**Exercise prompt:** Within the entries that follow, show each line where the word "moving" occurs.

**Material provided:**
-- ==== Sys2Proof/Machine/MotionOps.lean ====
section
/-! DEFINITION. The four motion axes (R345 to R355, R360). -/
namespace Sys2Proof.Machine

/-- An axis. -/
def State.axis (s : State) (a : Nat) : AxisSt := tget Reset.axis s.axes a

/-- Replace it. -/
def State.setAxis (s : State) (a : Nat) (x : AxisSt) : State := { s with axes := tset Reset.axis s.axes a x }

/-- The axis moves: pulses are being issued. -/
def AxisSt.moving (x : AxisSt) : Bool := decide (0 < x.v)

/-- A position, kept as a signed 32-bit number. -/
def pos32 (x : Int) : Int := sgn 32 (wrapN 32 x)

/-- V times the 10 ns cycles since the accumulator was last brought forward (R346). -/
def axisSync (s : State) (x : AxisSt) : AxisSt :=
  if s.now ≤ x.phaseAt then x else
  { x with phase := x.phase + x.v * (s.now / 10 - x.phaseAt / 10), phaseAt := s.now }

/-- V becomes 0: carries of the same cycle are suppressed (R347). -/
def axisCut (x : AxisSt) : AxisSt :=
  { x with v := 0, acc := 0, phase := x.phase % 2 ^ 32, mode := 0, halting := false, restart := none, reSteps := 0 }

/-- POS_LOST is set: HOMED is cleared with it, MOTLOST (R350). -/
def axisLost (a : Nat) (s : State) : State :=
  errInc 0x60 2 (raise 0x60 10 (s.setAxis a { s.axis a with lost := true, homed := false }))

/-- A command of the axis that is BUSY ends ERROR STOPPED (R349). -/
def axisCmdStopped (a : Nat) (s : State) : State :=
  if s.cmdBusy (Reg.MOTION_CMD_STATUS a) then cmdError 0x60 (Reg.MOTION_CMD_STATUS a) 0x80 s else s

/-- A command of the axis that is BUSY ends DONE. -/
def axisCmdDone (a : Nat) (s : State) : State :=
  if s.cmdBusy (Reg.MOTION_CMD_STATUS a) then cmdDone 0x60 (Reg.MOTION_CMD_STATUS a) s else s

/-- The pulses stop at once (R350): POS_LOST above PULLIN, or in a re-index (R352). -/
def axisStop (a : Nat) (s : State) : State :=
  let x := axisSync s (s.axis a)
  if x.st < 1 ∨ (x.st = 2 ∧ x.v = 0) then s
  else
    let fast := decide (s.rf (Reg.MOTION_PULLIN a) 0 27 < x.v)
    let s := s.setAxis a { axisCut x with st := 2, waitAt := none, confirmed := false }
    let s := if fast || x.st == 1 then axisLost a s else s
    axisCmdStopped a s

/-- A fault stops an axis that moves, with its event (R350). -/
def axisFault (a bit : Nat) (s : State) : State := if (s.axis a).moving then axisStop a (raise 0x60 bit s) else s

/-- MOTION_STOP.HALT (R350): a re-index runs at VSTART to its end; an axis at standstill between two directions is stopped. -/
def axisHalt (a : Nat) (s : State) : State :=
  let x := s.axis a
  if 3 ≤ x.st then (if x.v = 0 then axisStop a s else s.setAxis a { x with halting := true }) else s

/-- The driver goes without power: OFF (R351). -/
def axisOff (a : Nat) (s : State) : State :=
  let x := s.axis a
  let s := s.setAxis a { axisCut x with st := 0, drvEn := false, waitAt := none, full := none, term := 0 }
  if x.st ≠ 0 ∧ !s.rb (Reg.MOTION_CFG a) 1 then axisLost a s else s

/-- DRV_EN or PAGE_CTRL.ENABLE written 0 (R350, R351). -/
def axisDisable (a : Nat) (s : State) : State :=
  let s := axisFault a 12 s
  let s := if (s.axis a).st = 1 then axisStop a s else s
  if (s.axis a).st = 0 ∧ (s.axis a).drvEn = false then s else axisOff a s

/-- The unit became STANDBY (R360): every axis is held OFF; its position is kept only where this unit has homed it. -/
def motionStandby (s : State) : State :=
  each (List.range 4) (fun a s =>
    let s := axisStop a s
    let x := s.axis a
    let s := s.setAxis a { axisCut x with st := 0, drvEn := false, waitAt := none }
    if x.homed || x.lost then s else axisLost a s) s

/-- The driver is enabled (R352): the axis waits EN_WAIT, in REINDEX where its phase is to be restored. -/
def axisEnable (a : Nat) (s : State) : State :=
  let x := s.axis a
  if x.drvEn || !s.enabled 0x60 || s.pair.role == 2 then s
  else
    let re := s.rb (Reg.MOTION_CFG a) 1 && !x.lost
    s.setAxis a { x with drvEn := true, waitAt := some s.now, st := if re then 1 else 0,
                         indexPos := if re then x.indexPos else x.pos }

**Worked solution:**
def AxisSt.moving (x : AxisSt) : Bool := decide (0 < x.v)
def axisFault (a bit : Nat) (s : State) : State := if (s.axis a).moving then axisStop a (raise 0x60 bit s) else s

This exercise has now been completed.